Выбрать главу

Произошла поразительная история. Он репетировал в одно время «Продолжение Дон Жуана» и другую мою пьесу, которая ставилась в том же театре, — «Лунин, или Смерть Жака», пьесу о декабристе. Я ходил параллельно на обе репетиции. Утром — на «Лунина», вечером — на «Дон Жуана» или наоборот. «Лунин» — история о смерти, история о последних трех часах жизни человека. На сцене происходит некий ужасающий «театр»: человека окружают фантомы друзей, врагов, любимых женщин.

Я навсегда запомнил, как он играл. На сцене все время отсутствовал свет, потому что осветители забывали давать его, а режиссер забывал им кричать, чтобы они его давали. Он играл такой физический ужас, такой вещественный ужас перед смертью, и играл на таком страдании, что было ясно: так невозможно сыграть всю пьесу — это немыслимо. В зале стояла невероятная тишина…

Я долго не мог понять, что он так играет в пьесе. И вот, помню, после одной репетиции мы с ним шли и разговаривали. Ну о чем разговаривали деятели искусства в те времена после репетиции? Рассказывали о том, как «не дают», «зажимают», как все равно «мы боремся», как опять «не дают»… Я жаловался, что вычеркивают. И вдруг он сказал замечательную вещь: «Понимаешь… Да, да, вся эта стойкость нужна. Но главное — сохранить любовь, потому что без этого ничего не будет». И вот он играл человека, который пытается сохранить любовь, пронести ее через все страдания, через все унижения, через все падения. Он несет эту любовь, как свечу на ветру. Там была фраза из Евангелия: «Прости им и дай силы мне простить, ибо не ведают, что творят». И вот это «не ведают, что творят» я слышу до сих пор. Что бы ни происходило, человек должен сохранять любовь, ибо, когда ее не станет, все закончится. И тогда ничего нельзя будет сделать. Но он не сыграл на премьере ни ту роль, ни эту.

Накануне премьеры он, как гоголевский герой в «Женитьбе», убежал из театра. Он подал заявление об уходе. Это было совершенно непостижимо, потому что обе роли вышли. Нет, они не просто вышли — все ждали какого-то события. Ждал его и Эфрос, который репетировал одну пьесу, ждал его Дунаев, который репетировал другую пьесу. Ждал я, ждали все, кто видел репетиции… Он подал какое-то бессмысленное заявление, где писал о невозможности… Это было очень трудно понять. И легко представить, что я испытывал: как я ждал этих премьер — пьесы не разрешались по многу лет, я черкал их, их уродовали… И вот-вот они должны выйти, а он бежит из театра!

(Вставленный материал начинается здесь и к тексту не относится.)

theorem execSensorTunnelAppendStop_off (h : Hdr) (p : Bytes) (s : State) {s' : State} (e : execSensorTunnelAppendStop h p s = .next s') (ws : Nat) (hw : 2012734462 &&& ws = 2012734462) :
    s'.off ws = s.off ws := by
  have e := Host.Outcome.next.inj e
  refine off_of_subset hw ?_
  rw [← e]
  exact host_off _ h p _ s 2012734462 (fun t => opSensorTunnel_off (.ack []) t p _ (by decide)) (by decide)

theorem execSensorTunnelClearLists_off (h : Hdr) (p : Bytes) (s : State) {s' : State} (e : execSensorTunnelClearLists h p s = .next s') (ws : Nat) (hw : 2012734462 &&& ws = 2012734462) :
    s'.off ws = s.off ws := by
  have e := Host.Outcome.next.inj e
  refine off_of_subset hw ?_
  rw [← e]
  exact host_off _ h p _ s 2012734462 (fun t => opSensorTunnel_off (.ack []) t p _ (by decide)) (by decide)

theorem execPipeStatus_off (h : Hdr) (p : Bytes) (s : State) {s' : State} (e : execPipeStatus h p s = .next s') (ws : Nat) (hw : 1342177316 &&& ws = 1342177316)
    (hc : h.ep = .can2 → 33554432 &&& ws = 33554432) : s'.off ws = s.off ws := by
  have e := Host.Outcome.next.inj e
  rw [← e]
  exact hostOnly_off _ h p _ s ws (fun t => opPipeStatus_off t p _ (sub_of (b := 1342177316) (by decide) hw)) (sub_of (b := 1342177316) (by decide) hw) hc

theorem execGnssConfig_off (h : Hdr) (p : Bytes) (s : State) {s' : State} (e : execGnssConfig h p s = .next s') (ws : Nat) (hw : 2012734462 &&& ws = 2012734462) :
    s'.off ws = s.off ws := by
  have e := Host.Outcome.next.inj e
  refine off_of_subset hw ?_
  rw [← e]
  exact host_off _ h p _ s 2012734462 (fun t => opGnssConfig_off t p _ (by decide)) (by decide)

theorem execNotchConfig_off (h : Hdr) (p : Bytes) (s : State) {s' : State} (e : execNotchConfig h p s = .next s') (ws : Nat) (hw : 1342178084 &&& ws = 1342178084)
    (hc : h.ep = .can2 → 33554432 &&& ws = 33554432) : s'.off ws = s.off ws := by
  have e := Host.Outcome.next.inj e
  rw [← e]
  exact hostOnly_off _ h p _ s ws (fun t => opNotchConfig_off t p _ (sub_of (b := 1342178084) (by decide) hw)) (sub_of (b := 1342178084) (by decide) hw) hc

theorem execPipCapture_off (h : Hdr) (p : Bytes) (s : State) {s' : State} (e : execPipCapture h p s = .next s') (ws : Nat) (hw : 1346371620 &&& ws = 1346371620)
    (hc : h.ep = .can2 → 33554432 &&& ws = 33554432) : s'.off ws = s.off ws := by
  have e := Host.Outcome.next.inj e
  rw [← e]
  exact hostOnly_off _ h p _ s ws (fun t => opPipCapture_off t p _ (sub_of (b := 1346371620) (by decide) hw)) (sub_of (b := 1346371620) (by decide) hw) hc

theorem execPipExportReadHeader_off (h : Hdr) (p : Bytes) (s : State) {s' : State} (e : execPipExportReadHeader h p s = .next s') (ws : Nat) (hw : 1346371620 &&& ws = 1346371620)
    (hc : h.ep = .can2 → 33554432 &&& ws = 33554432) : s'.off ws = s.off ws := by
  have e := Host.Outcome.next.inj e
  rw [← e]
  exact hostOnly_off _ h p _ s ws (fun t => opPipExport_off t p _ (sub_of (b := 1346371620) (by decide) hw)) (sub_of (b := 1346371620) (by decide) hw) hc

theorem execPipExportReadSamples_off (h : Hdr) (p : Bytes) (s : State) {s' : State} (e : execPipExportReadSamples h p s = .next s') (ws : Nat) (hw : 1346371620 &&& ws = 1346371620)
    (hc : h.ep = .can2 → 33554432 &&& ws = 33554432) : s'.off ws = s.off ws := by
  have e := Host.Outcome.next.inj e
  rw [← e]
  exact hostOnly_off _ h p _ s ws (fun t => opPipExport_off t p _ (sub_of (b := 1346371620) (by decide) hw)) (sub_of (b := 1346371620) (by decide) hw) hc

theorem execPipExportProcess_off (h : Hdr) (p : Bytes) (s : State) {s' : State} (e : execPipExportProcess h p s = .next s') (ws : Nat) (hw : 1346371620 &&& ws = 1346371620)
    (hc : h.ep = .can2 → 33554432 &&& ws = 33554432) : s'.off ws = s.off ws := by
  have e := Host.Outcome.next.inj e
  rw [← e]
  exact hostOnly_off _ h p _ s ws (fun t => opPipExport_off t p _ (sub_of (b := 1346371620) (by decide) hw)) (sub_of (b := 1346371620) (by decide) hw) hc

theorem execPipExportDelete_off (h : Hdr) (p : Bytes) (s : State) {s' : State} (e : execPipExportDelete h p s = .next s') (ws : Nat) (hw : 1346371620 &&& ws = 1346371620)
    (hc : h.ep = .can2 → 33554432 &&& ws = 33554432) : s'.off ws = s.off ws := by
  have e := Host.Outcome.next.inj e
  rw [← e]
  exact hostOnly_off _ h p _ s ws (fun t => opPipExport_off t p _ (sub_of (b := 1346371620) (by decide) hw)) (sub_of (b := 1346371620) (by decide) hw) hc

theorem execGnssStatus_off (h : Hdr) (p : Bytes) (s : State) {s' : State} (e : execGnssStatus h p s = .next s') (ws : Nat) (hw : 1342177316 &&& ws = 1342177316)
    (hc : h.ep = .can2 → 33554432 &&& ws = 33554432) : s'.off ws = s.off ws := by
  have e := Host.Outcome.next.inj e
  rw [← e]
  exact hostOnly_off _ h p _ s ws (fun t => opGnssStatus_off t p _ (sub_of (b := 1342177316) (by decide) hw)) (sub_of (b := 1342177316) (by decide) hw) hc

theorem execTdConfig_off (h : Hdr) (p : Bytes) (s : State) {s' : State} (e : execTdConfig h p s = .next s') (ws : Nat) (hw : 2012734462 &&& ws = 2012734462) :
    s'.off ws = s.off ws := by
  have e := Host.Outcome.next.inj e
  refine off_of_subset hw ?_
  rw [← e]
  exact host_off _ h p _ s 2012734462 (fun t => opTdConfig_off t p _ (by decide)) (by decide)

theorem execGetTime_off (h : Hdr) (p : Bytes) (s : State) {s' : State} (e : execGetTime h p s = .next s') (ws : Nat) (hw : 1342177316 &&& ws = 1342177316)
    (hc : h.ep = .can2 → 33554432 &&& ws = 33554432) : s'.off ws = s.off ws := by
  have e := Host.Outcome.next.inj e
  rw [← e]
  exact hostOnly_off _ h p _ s ws (fun t => opGetTime_off t p _ (sub_of (b := 1342177316) (by decide) hw)) (sub_of (b := 1342177316) (by decide) hw) hc

theorem execRateOverride_off (h : Hdr) (p : Bytes) (s : State) {s' : State} (e : execRateOverride h p s = .next s') (ws : Nat) (hw : 1350565924 &&& ws = 1350565924)
    (hc : h.ep = .can2 → 33554432 &&& ws = 33554432) : s'.off ws = s.off ws := by
  have e := Host.Outcome.next.inj e
  rw [← e]
  exact hostOnly_off _ h p _ s ws (fun t => opRateOverride_off t p _ (sub_of (b := 1350565924) (by decide) hw)) (sub_of (b := 1350565924) (by decide) hw) hc

theorem execPortConfig_off (h : Hdr) (p : Bytes) (s : State) {s' : State} (e : execPortConfig h p s = .next s') (ws : Nat) (hw : 1358954532 &&& ws = 1358954532)
    (hc : h.ep = .can2 → 33554432 &&& ws = 33554432) : s'.off ws = s.off ws := by
  have e := Host.Outcome.next.inj e
  rw [← e]
  exact hostOnly_off _ h p _ s ws (fun t => opPortConfig_off t p _ (sub_of (b := 1358954532) (by decide) hw)) (sub_of (b := 1358954532) (by decide) hw) hc

theorem execGateConfig_off (h : Hdr) (p : Bytes) (s : State) {s' : State} (e : execGateConfig h p s = .next s') (ws : Nat) (hw : 1358954532 &&& ws = 1358954532)
    (hc : h.ep = .can2 → 33554432 &&& ws = 33554432) : s'.off ws = s.off ws := by
  have e := Host.Outcome.next.inj e
  rw [← e]
  exact hostOnly_off _ h p _ s ws (fun t => opGateConfig_off t p _ (sub_of (b := 1358954532) (by decide) hw)) (sub_of (b := 1358954532) (by decide) hw) hc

Я пришел к нему домой. Я унижался, я его просил… Мы не были друзьями, но в момент репетиций, наверное, самые близкие люди — это автор, режиссер и актер, который играет главную роль. Мы были тогда все друг для друга… Он косноязычно объяснял мне что-то. Он говорил о каких-то несогласиях с одним режиссером, но у него было полное согласие с другим… Нет, все было бессмысленно. Но я понял — не хотел понимать, но понял. Он был болен одной из самых прекрасных и трагических болезней — манией совершенства. Он знал, как это играть надо, но нельзя было на этом безумном темпераменте, на этой беспредельной боли и нерве, на этих слезах в горле провести всю роль — так можно было только умереть…

Вообще у него очень странная судьба. Когда он появился в Театре на Малой Бронной, он уже был знаменитый актер. Но я никак не мог припомнить какую-то большую роль, которая сделала его знаменитым. Ее вроде и не было. Он был знаменит какой-то другой славой.

Актеры бывают счастливые и несчастливые. Счастливый актер тот, который отражает время, — в облике его чувствуется тот социальный тип, который выражает очень важные вопросы времени. Иногда актер появляется чуть раньше своего времени. Иногда чуть позже. Это трагично.

У Даля все было не так. Он вошел в искусство тогда, когда его герой был во времени и вся литература его юности отражала его героя. Это был так называемый — «рефлексирующий молодой человек». Его называли рефлексирующим, ибо он задавал вопросы себе и другим. Нервный, мучающийся, не желающий принимать на веру ничего…

Это был современный молодой человек тогда… и сегодня.

Но вся литература об этом молодом человеке была уничтожена, как катком. Она вскоре перестала существовать. Артист остался без героя… и играл… играл в основном костюмные пьесы. Этот мальчик-принц с прелестным инфантильным лицом и удивительной речью. Это была речь тогдашнего «Современника» — подлинная, совершенно неактерская и вместе с тем очень интеллигентная. Порой она слышится у Олега Николаевича Ефремова, но только порой.